__Problem to solve__. Search the records for the string "code" and report how many lines contain it, with nothing else.

******

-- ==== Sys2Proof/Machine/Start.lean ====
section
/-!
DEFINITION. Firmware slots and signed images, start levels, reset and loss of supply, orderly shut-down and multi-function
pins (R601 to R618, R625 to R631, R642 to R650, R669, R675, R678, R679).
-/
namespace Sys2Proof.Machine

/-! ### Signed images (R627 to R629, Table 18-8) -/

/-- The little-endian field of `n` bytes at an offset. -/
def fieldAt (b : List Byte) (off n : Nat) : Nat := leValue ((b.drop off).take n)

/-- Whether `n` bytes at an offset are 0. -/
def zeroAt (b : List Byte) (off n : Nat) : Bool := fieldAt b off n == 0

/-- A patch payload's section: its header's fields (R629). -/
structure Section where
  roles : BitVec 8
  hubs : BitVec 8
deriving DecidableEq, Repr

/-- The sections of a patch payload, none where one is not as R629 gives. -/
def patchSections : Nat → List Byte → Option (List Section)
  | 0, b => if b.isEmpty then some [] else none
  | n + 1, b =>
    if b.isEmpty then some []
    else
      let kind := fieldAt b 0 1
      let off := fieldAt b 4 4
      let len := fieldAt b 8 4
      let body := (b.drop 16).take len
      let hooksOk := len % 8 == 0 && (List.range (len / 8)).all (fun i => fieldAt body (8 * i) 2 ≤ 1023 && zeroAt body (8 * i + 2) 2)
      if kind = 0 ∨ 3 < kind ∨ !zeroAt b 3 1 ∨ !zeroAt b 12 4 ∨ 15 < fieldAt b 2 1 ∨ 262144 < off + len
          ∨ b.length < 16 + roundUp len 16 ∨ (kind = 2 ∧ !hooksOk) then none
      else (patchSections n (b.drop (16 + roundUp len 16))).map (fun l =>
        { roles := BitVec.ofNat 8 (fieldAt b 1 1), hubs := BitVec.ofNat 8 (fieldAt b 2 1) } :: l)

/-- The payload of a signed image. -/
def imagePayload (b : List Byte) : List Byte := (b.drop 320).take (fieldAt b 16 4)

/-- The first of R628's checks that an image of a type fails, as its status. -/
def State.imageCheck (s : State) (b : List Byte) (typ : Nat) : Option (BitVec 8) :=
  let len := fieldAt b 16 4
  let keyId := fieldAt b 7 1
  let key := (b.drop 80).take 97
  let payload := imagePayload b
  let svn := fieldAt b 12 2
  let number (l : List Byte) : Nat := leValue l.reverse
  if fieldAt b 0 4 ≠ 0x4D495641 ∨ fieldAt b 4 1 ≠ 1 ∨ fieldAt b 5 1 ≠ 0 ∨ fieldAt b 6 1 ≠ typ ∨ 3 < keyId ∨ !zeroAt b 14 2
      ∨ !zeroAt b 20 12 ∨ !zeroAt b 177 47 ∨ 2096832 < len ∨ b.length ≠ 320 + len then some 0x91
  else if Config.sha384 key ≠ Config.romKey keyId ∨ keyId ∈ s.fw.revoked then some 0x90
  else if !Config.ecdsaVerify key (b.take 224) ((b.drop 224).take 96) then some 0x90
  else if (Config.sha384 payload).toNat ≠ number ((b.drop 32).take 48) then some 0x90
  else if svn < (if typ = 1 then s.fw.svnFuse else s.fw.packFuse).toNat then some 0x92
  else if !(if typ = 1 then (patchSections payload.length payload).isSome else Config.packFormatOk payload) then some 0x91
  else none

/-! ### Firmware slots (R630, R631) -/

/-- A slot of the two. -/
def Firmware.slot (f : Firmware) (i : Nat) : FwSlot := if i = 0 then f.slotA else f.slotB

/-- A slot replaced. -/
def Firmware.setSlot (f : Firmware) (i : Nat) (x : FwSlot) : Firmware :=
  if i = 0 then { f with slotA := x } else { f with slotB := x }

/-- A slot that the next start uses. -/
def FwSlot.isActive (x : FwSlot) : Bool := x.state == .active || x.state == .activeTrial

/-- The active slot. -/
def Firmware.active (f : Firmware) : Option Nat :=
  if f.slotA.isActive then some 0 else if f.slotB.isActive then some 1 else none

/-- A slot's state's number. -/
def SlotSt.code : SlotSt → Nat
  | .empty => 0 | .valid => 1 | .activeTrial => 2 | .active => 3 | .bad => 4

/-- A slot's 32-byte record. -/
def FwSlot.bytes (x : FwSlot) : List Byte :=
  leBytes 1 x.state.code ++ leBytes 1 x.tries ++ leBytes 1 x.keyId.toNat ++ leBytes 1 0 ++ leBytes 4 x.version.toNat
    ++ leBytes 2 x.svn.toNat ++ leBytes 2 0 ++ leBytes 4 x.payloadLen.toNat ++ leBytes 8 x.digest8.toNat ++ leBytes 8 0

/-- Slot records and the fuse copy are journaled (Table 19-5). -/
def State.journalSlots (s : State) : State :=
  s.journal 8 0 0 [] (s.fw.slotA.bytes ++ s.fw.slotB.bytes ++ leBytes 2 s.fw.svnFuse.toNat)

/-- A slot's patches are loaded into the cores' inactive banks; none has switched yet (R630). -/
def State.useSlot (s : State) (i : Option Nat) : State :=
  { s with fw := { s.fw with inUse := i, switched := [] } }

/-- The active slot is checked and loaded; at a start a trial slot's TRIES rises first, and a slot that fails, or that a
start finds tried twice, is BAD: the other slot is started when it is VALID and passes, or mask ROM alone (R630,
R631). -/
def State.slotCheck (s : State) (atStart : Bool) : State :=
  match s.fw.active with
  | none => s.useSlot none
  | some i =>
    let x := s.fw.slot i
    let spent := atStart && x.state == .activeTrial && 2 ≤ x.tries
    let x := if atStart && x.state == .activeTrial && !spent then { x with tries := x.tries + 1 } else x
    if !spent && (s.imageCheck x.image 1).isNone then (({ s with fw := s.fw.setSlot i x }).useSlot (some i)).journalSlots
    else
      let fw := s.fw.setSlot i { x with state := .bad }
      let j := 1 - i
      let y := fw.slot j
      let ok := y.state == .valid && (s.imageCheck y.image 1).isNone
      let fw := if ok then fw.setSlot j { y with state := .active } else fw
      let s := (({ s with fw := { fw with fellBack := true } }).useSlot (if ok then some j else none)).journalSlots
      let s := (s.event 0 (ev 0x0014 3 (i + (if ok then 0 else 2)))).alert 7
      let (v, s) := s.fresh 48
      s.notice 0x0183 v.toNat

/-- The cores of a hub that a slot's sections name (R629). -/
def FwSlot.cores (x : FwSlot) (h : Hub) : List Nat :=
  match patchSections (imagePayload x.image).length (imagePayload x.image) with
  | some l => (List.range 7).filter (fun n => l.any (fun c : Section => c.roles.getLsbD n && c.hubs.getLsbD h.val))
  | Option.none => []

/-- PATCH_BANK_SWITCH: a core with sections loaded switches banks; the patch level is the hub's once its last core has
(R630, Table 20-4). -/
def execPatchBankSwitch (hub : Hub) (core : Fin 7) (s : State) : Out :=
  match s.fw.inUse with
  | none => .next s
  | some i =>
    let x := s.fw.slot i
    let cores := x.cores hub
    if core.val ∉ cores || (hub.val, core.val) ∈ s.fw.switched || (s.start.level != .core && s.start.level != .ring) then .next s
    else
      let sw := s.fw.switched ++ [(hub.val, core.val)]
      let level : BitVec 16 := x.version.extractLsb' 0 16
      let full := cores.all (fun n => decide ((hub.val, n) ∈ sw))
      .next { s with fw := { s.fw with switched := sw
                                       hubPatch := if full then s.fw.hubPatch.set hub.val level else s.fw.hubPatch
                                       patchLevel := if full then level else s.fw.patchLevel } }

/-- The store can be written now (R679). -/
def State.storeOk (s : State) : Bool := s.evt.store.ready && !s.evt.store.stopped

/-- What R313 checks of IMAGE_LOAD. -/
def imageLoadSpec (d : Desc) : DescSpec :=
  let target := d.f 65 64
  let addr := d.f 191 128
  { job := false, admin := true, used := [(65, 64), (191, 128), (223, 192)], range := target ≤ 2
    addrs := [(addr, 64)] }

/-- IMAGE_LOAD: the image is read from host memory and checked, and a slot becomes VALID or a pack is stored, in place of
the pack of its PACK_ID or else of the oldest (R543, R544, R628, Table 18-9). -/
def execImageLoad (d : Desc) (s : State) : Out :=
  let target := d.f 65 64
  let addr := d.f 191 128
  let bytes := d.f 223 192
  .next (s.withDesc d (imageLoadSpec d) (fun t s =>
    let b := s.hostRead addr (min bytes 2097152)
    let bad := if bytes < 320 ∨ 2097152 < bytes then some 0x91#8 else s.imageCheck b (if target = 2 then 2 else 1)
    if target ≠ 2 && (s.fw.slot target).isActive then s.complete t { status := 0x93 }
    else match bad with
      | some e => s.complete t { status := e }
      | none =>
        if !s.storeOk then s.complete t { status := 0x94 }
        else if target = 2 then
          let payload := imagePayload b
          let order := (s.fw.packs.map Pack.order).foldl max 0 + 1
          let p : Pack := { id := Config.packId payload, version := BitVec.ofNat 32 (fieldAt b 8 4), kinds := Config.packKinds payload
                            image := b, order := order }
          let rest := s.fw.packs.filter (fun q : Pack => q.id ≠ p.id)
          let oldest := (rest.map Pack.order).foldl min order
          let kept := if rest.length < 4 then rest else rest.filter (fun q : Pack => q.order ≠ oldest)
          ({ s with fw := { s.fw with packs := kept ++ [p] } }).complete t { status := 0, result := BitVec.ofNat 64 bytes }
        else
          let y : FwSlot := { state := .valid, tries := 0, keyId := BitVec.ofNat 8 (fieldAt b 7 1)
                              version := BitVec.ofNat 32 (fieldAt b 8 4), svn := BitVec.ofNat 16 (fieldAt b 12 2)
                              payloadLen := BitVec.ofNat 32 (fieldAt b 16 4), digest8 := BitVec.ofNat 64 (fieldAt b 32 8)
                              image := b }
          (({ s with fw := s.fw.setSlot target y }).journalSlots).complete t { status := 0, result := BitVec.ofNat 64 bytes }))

******

__Reply to the task__. 2